IslandSQL Episode 2: All DML Statements

2023-02-07

Introduction

In the last episode, we build the initial version of IslandSQL. An Island grammar for SQL scripts covering select statements. In this blog post, we extend the grammar to handle the remaining DML statements.

The full source code is available on GitHub and the binaries on Maven Central.

Lexer Changes

The lexer grammar contains a new fragment COMMENT_OR_WS on line 98. We use this fragment in all DML lexer rules after the starting keywords. Why? Because we can use comments beside whitespace after a keyword as in with/*comment*/function e_count.... The previous lexer version required a whitespace after the with keyword for select statements with a plsql_declarations clause.

I also merged the former PLSQL_DECLARATION rule into the SELECT rule. Mainly to have a single lexer rule for all DML statements. It’s more consistent and easier to understand IMO.

IslandSqlLexer.g4: based on https://github.com/IslandSQL/IslandSQL/tree/v0.2.0/

lexer grammar IslandSqlLexer;

options {
    superClass=IslandSqlLexerBase;
    caseInsensitive = true;
}

/*----------------------------------------------------------------------------*/
// Comments and alike to be ignored
/*----------------------------------------------------------------------------*/

ML_COMMENT: '/*' .*? '*/' -> channel(HIDDEN);
SL_COMMENT: '--' .*? (EOF|SINGLE_NL) -> channel(HIDDEN);

REMARK_COMMAND:
    {isBeginOfCommand()}? 'rem' ('a' ('r' 'k'?)?)?
        (WS SQLPLUS_TEXT*)? SQLPLUS_END -> channel(HIDDEN)
;

PROMPT_COMMAND:
    {isBeginOfCommand()}? 'pro' ('m' ('p' 't'?)?)?
       (WS SQLPLUS_TEXT*)?
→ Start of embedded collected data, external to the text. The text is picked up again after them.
-- ==== Sys2Proof/Machine/Diag.lean ====
section
/-!
DEFINITION. The commands of channel diagnosis, the sense ADCs, the self-test slots, the die interface, the basting
hold and the limp map (spec/03).
-/

namespace Sys2Proof.Machine

/-! Sense ADCs. -/

/-- Sequences do not start in HOLD or PARK, nor during the basting hold (spec/03, R115). -/
def State.saBarred (s : State) : Bool := 2 ≤ s.pstate || s.flag PDI_STAT_HOLD

/-- A trigger of a sense ADC: the sequence starts, or the trigger is dropped while one runs (spec/03, R89). -/
def State.saStart (s : State) (a : Nat) : State :=
  let c := s.adc a
  if s.saBarred then s
  else if c.running.isSome then s.raiseBit (PDI_SACFG_TRIG_OVR a)
  else s.setAdc a { c with running := some 0, stamp := s.ntuNs }

/-- Number of entries of a sequence (spec/03, PDI_SACFGa): 0 acts as 1, above 16 as 16. -/
def State.saLen (s : State) (a : Nat) : Nat := max 1 (min 16 (s.fld (PDI_SACFG_LEN a)))

/-- The input code of entry `j` (spec/03, PDI_SASEQa_j). -/
def State.saInput (s : State) (a j : Nat) : Nat := ((s.reg (PDI_SASEQ a (j / 8))).toNat >>> (8 * (j % 8))) % 256

/-- The input codes that convert something (spec/03, R88). -/
def saCodeOk (x : Nat) : Bool := x ≤ 0x24 || (0x30 ≤ x && x ≤ 0x36)

/-- GO written with TRIG 0x1 (spec/03, R89). -/
def State.saGo (s : State) (a : Nat) : State := if s.fld (PDI_SACFG_TRIG a) == 1 then s.saStart a else s

def execSaGo (a : Fin 4) (s : State) : Out := .next (s.saGo a)

def execSaCounterTrigger (a : Fin 4) (s : State) : Out :=
  if s.fld (PDI_SACFG_TRIG a) == 2 && (s.adc a).event then
    .next ((s.setAdc a { s.adc a with event := false }).saStart a)
  else .next s

/-- The NTU distance of a time written for a wait (spec/01, R37). -/
def State.timeDelta (s : State) (t : Nat) : Nat := (t + 2 ^ 32 - s.ntuNs) % 2 ^ 32

def execSaTimeTrigger (a : Fin 4) (s : State) : Out :=
  let d := s.timeDelta (s.fld (PDI_SATIME_TIME a))
  if s.fld (PDI_SACFG_TRIG a) == 3 && (s.adc a).armed && (d == 0 || decide (2 ^ 31 ≤ d)) then
    .next ((s.setAdc a { s.adc a with armed := false }).saStart a)
  else .next s

/-- A write of PDI_SATIMEa (spec/03, R89). -/
def State.saTimeWrite (s : State) (a v : Nat) : State :=
  let s := s.put (PDI_SATIME_TIME a) v
  let d := s.timeDelta (s.fld (PDI_SATIME_TIME a))
  let bad := d == 0 || decide (2 ^ 31 ≤ d)
  let s := s.setAdc a { s.adc a with armed := !bad }
  s.when bad fun t => t.raiseBit (PDI_SACFG_TERR a)

def execSaTimeWrite (a : Fin 4) (v : BitVec 32) (s : State) : Out := .next (s.saTimeWrite a v.toNat)

/-- A conversion ends (spec/03, R88, R90); the next entry, or under TRIG 0x4 the next sequence, starts. R115 does not say
whether that sequence is a new trigger under the basting hold: the model takes it as one, so that a continuous ADC stops at
the end of its sequence and stays stopped (DESIGN CHOICE, log entry 100). -/
def execSaConversionDone (a : Fin 4) (value : BitVec 12) (s : State) : Out :=
  let c := s.adc a
  match c.running with
  | none => .next s
  | some j =>
    let x := s.saInput a j
    let ovr := s.flag (PDI_SARES_VALID a j) || !saCodeOk x
    let s := s.when ovr fun t => t.raiseBit (PDI_SARES_OVR a j)
    let s := (s.raiseBit (PDI_SARES_VALID a j)).put (PDI_SARES_STAMP a j) c.stamp
    let s := (s.put (PDI_SARES_INPUT a j) x).put (PDI_SARES_VALUE a j) (if saCodeOk x then value.toNat else 0)
    let again := s.fld (PDI_SACFG_TRIG a) == 4 && !s.saBarred
    let next := if j + 1 < s.saLen a then some (j + 1) else if again then some 0 else none
    .next (s.setAdc a { c with running := next, stamp := s.ntuNs })

/-- A converter fails calibration (spec/03, R91). -/
def execSaCalFail (p : Fin 5) (s : State) : Out :=
  if s.flag ((PDI_SACAL_INROT).bit p) && !s.flag PDI_SACAL_DEGRADED then
    let s := (s.put ((PDI_SACAL_INROT).bit p) 0).raiseBit PDI_IRQ_SACAL
    if popcount (s.fld PDI_SACAL_INROT) ≤ 4 then .next ((s.raiseBit PDI_SACAL_DEGRADED).raiseP 73) else .next s
  else .next s

/-! Channel diagnosis. -/

/-- The sticky values of DSTATE (spec/03, R95, R98). -/
def dstateSticky (d : Nat) : Bool := d == 2 || (4 ≤ d && d ≤ 7)

/-- A piece of evidence for a high-side channel (spec/03, R95, R98). -/
def State.hswEvidence (s : State) (n kind : Nat) : State :=
  let cnt := if s.fld (HSW_DSTAT_EVKIND n) == kind then min 15 (s.fld (HSW_DSTAT_EVID n) + 1) else 1
  let s := (s.put (HSW_DSTAT_EVKIND n) kind).put (HSW_DSTAT_EVID n) cnt
  let d := s.fld (HSW_DSTAT_DSTATE n)
  if cnt < max 1 (s.fld (HSW_DCFG_CONFIRM n)) || d == kind || (dstateSticky d && !dstateSticky kind) then s
  else
    let s := s.put (HSW_DSTAT_DSTATE n) kind
    if dstateSticky kind then
      (s.raiseBit (HSW_DIRQ_DIAG.bit n)).raiseP (if kind == 2 then 67 else if kind == 4 then 68 else 69)
    else s

/-- Length of a counter's high or low phase in CK_PER cycles, as a source sees it (spec/07, R192). -/
def State.counterPhase (s : State) (g : Nat) (inv : Bool) : Nat :=
  let c := s.ctr g
  let per := if c.per.toNat == 0 then 2 ^ 64 else c.per.toNat
  let a := min per c.cmpA.toNat
  let b := min per c.cmpB.toNat
  let high := match s.fld (GT_CFG_OUTMODE g) with
    | 0 => a
    | 1 => b - a
    | 2 => per
    | _ => 0
  let span := if s.fld (GT_CFG_OUTMODE g) == 2 then 2 * per else per
  (if inv then span - high else high) * (s.fld (GT_CFG_PSC g) + 1)

/-- Length in CK_PER cycles of the turn-ons of a channel that a counter drives: at least the minimum on-time (spec/02,
R62). -/
def State.pulseCycles (s : State) (n : Nat) : Nat :=
  max (minOnCycles n) (s.counterPhase (s.fld (HSW_STAT_SRC n) - 0x20) (s.cflag (HSW_CFG_INV n)))

/-- Ticks after which a counter at `n` with PER_eff `per` first stands at `v`; `wrap` says that the next tick wraps. A
count at or above the period otherwise runs on to 2⁶⁴ (spec/07, R190, R195). -/
def ticksTo (wrap : Bool) (per n v : Nat) : Option Nat :=
  if wrap then (if v < per then some (1 + v) else none)
  else if n < v && (per ≤ n || v < per) then some (v - n)
  else if v < per then some ((if per ≤ n then 2 ^ 64 else per) - n + v)
  else none

/-- Ticks until a counter's output changes, none when it never does (spec/07, R192). -/
def State.ticksToEdge (s : State) (g : Nat) : Option Nat :=
  let c := s.ctr g
  let per := perEff c.per
  let n := (s.gtCount g).toNat
  let a := c.cmpA.toNat
  let b := c.cmpB.toNat
  let high := fun v =>
    match s.fld (GT_CFG_OUTMODE g) with
    | 0 => decide (v < a)
    | 1 => decide (a ≤ v) && decide (v < b)
    | _ => false
  match s.fld (GT_CFG_OUTMODE g) with
  | 2 => ticksTo c.wrapNext per n 0
  | 3 => none
  | _ => leastOf (([0, a, b].filter fun v => high v != high n).filterMap (ticksTo c.wrapNext per n))

/-- The output of a counter stands still: it is stopped, or no edge is to come (spec/07, R192). -/
def State.gtSteady (s : State) (g : Nat) : Bool := !s.gtRuns g || (s.ticksToEdge g).isNone

/-- A channel is measurable (spec/03, R96): 40 µs are 5,000 CK_PER cycles. The turn-ons of a channel that no counter
drives now, or one whose output stands still, last as long as its input or its committed state. -/
def State.hswMeasurable (s : State) (n : Nat) : Bool :=
  s.flag (HSW_DCFG_STRETCH n) || s.flag (HSW_DCFG_OFFDIAG n) || !s.counterDriven n ||
  s.gtSteady (s.fld (HSW_STAT_SRC n) - 0x20) || decide (5000 ≤ s.pulseCycles n)

/-- DSTATE as it reads (spec/03, R96). -/
def State.dstateRead (s : State) (n : Nat) : Nat :=
  let d := s.fld (HSW_DSTAT_DSTATE n)
  if s.hswMeasurable n || dstateSticky d then d else 3

/-- The on-state window of a channel ends (spec/03, R92). Voltages are in 20 mV, the mean current in 1/256 A. -/
def execOndiagWindowEnd (n : Fin 64) (iwin vout feed : BitVec 16) (s : State) : Out :=
  let l := s.hswLead n
  if s.flag (HSW_STAT_OUT l) then
    let good := decide (s.fld (HSW_DCFG_IOLON l) * 128 ≤ iwin.toNat * 125)
    let kind :=
      if good then 1
      else if feed.toNat ≤ vout.toNat + 100 then 2
      else if vout.toNat < 100 then 5
      else 0
    let t :=
      if s.flag (HSW_DCFG_ONDIAG l) then
        let t := (s.put (HSW_DSTAT_IWIN l) iwin.toNat).put (HSW_DSTAT_VOUT l) vout.toNat
        if kind == 0 then t else t.hswEvidence l kind
      else s
    .next ((t.setHsc l { t.hsc l with stretch := false }).hswEval l)
  else .next s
SQLPLUS_END -> channel(HIDDEN)
;

STRING:
    'n'?
    (
          (['] .*? ['])+
        | ('q' ['] '[' .*? ']' ['])
        | ('q' ['] '(' .*? ')' ['])
        | ('q' ['] '{' .*? '}' ['])
        | ('q' ['] '<' .*? '>' ['])
        | ('q' ['] . {saveQuoteDelimiter1()}? .+? . ['] {checkQuoteDelimiter2()}?)
    ) -> channel(HIDDEN)
;

CONDITIONAL_COMPILATION_DIRECTIVE: '$if' .*? '$end' -> channel(HIDDEN);

/*----------------------------------------------------------------------------*/
// Islands of interest on DEFAULT_CHANNEL
/*----------------------------------------------------------------------------*/

CALL:
    {isBeginOfStatement()}? 'call' COMMENT_OR_WS+ SQL_TEXT+? SQL_END
;

DELETE:
    {isBeginOfStatement()}? 'delete' COMMENT_OR_WS+ SQL_TEXT+? SQL_END
;

EXPLAIN_PLAN:
    {isBeginOfStatement()}? 'explain' COMMENT_OR_WS+ 'plan' COMMENT_OR_WS+ SQL_TEXT+? SQL_END
;

INSERT:
    {isBeginOfStatement()}? 'insert' COMMENT_OR_WS+ SQL_TEXT+? SQL_END
;

LOCK_TABLE:
    {isBeginOfStatement()}? 'lock' COMMENT_OR_WS+ 'table' COMMENT_OR_WS+ SQL_TEXT+? SQL_END
;

MERGE:
    {isBeginOfStatement()}? 'merge' COMMENT_OR_WS+ SQL_TEXT+? SQL_END
;

UPDATE:
    {isBeginOfStatement()}? 'update' COMMENT_OR_WS+ SQL_TEXT+? SQL_END
;

SELECT:
    {isBeginOfStatement()}?
    (
          ('with' COMMENT_OR_WS+ ('function'|'procedure') SQL_TEXT+? PLSQL_DECLARATION_END)
        | ('with' COMMENT_OR_WS+ SQL_TEXT+? SQL_END)
        | (('(' COMMENT_OR_WS*)* 'select' COMMENT_OR_WS SQL_TEXT+? SQL_END)
    )
;

/*----------------------------------------------------------------------------*/
// Whitespace
/*----------------------------------------------------------------------------*/

WS: [ \t\r\n]+ -> channel(HIDDEN);

/*----------------------------------------------------------------------------*/
// Any other token
/*----------------------------------------------------------------------------*/

ANY_OTHER: . -> channel(HIDDEN);

/*----------------------------------------------------------------------------*/
// Fragments to name expressions and reduce code duplication
/*----------------------------------------------------------------------------*/

fragment SINGLE_NL: '\r'? '\n';
fragment CONTINUE_LINE: '-' [ \t]* SINGLE_NL;
fragment COMMENT_OR_WS: ML_COMMENT|SL_COMMENT|WS;
fragment SQLPLUS_TEXT: (~[\r\n]|CONTINUE_LINE);
fragment SQL_TEXT: (ML_COMMENT|SL_COMMENT|STRING|.);
fragment SLASH_END: SINGLE_NL WS* '/' [ \t]* (EOF|SINGLE_NL);
fragment PLSQL_DECLARATION_END: ';'? [ \t]* (EOF|SLASH_END);
fragment SQL_END:
      EOF
    | (';' [ \t]* SINGLE_NL?)
    | SLASH_END
;
fragment SQLPLUS_END: EOF|SINGLE_NL;

Parser Changes

The start rule file on line 11 in the parser grammar is now defined as a unbounded number of dmlStatment. Each DML statement is a single lexer token. It’s still not possible to produce a parse error with this grammar. We only process DML statements. Everything else is hidden and therefore ignored.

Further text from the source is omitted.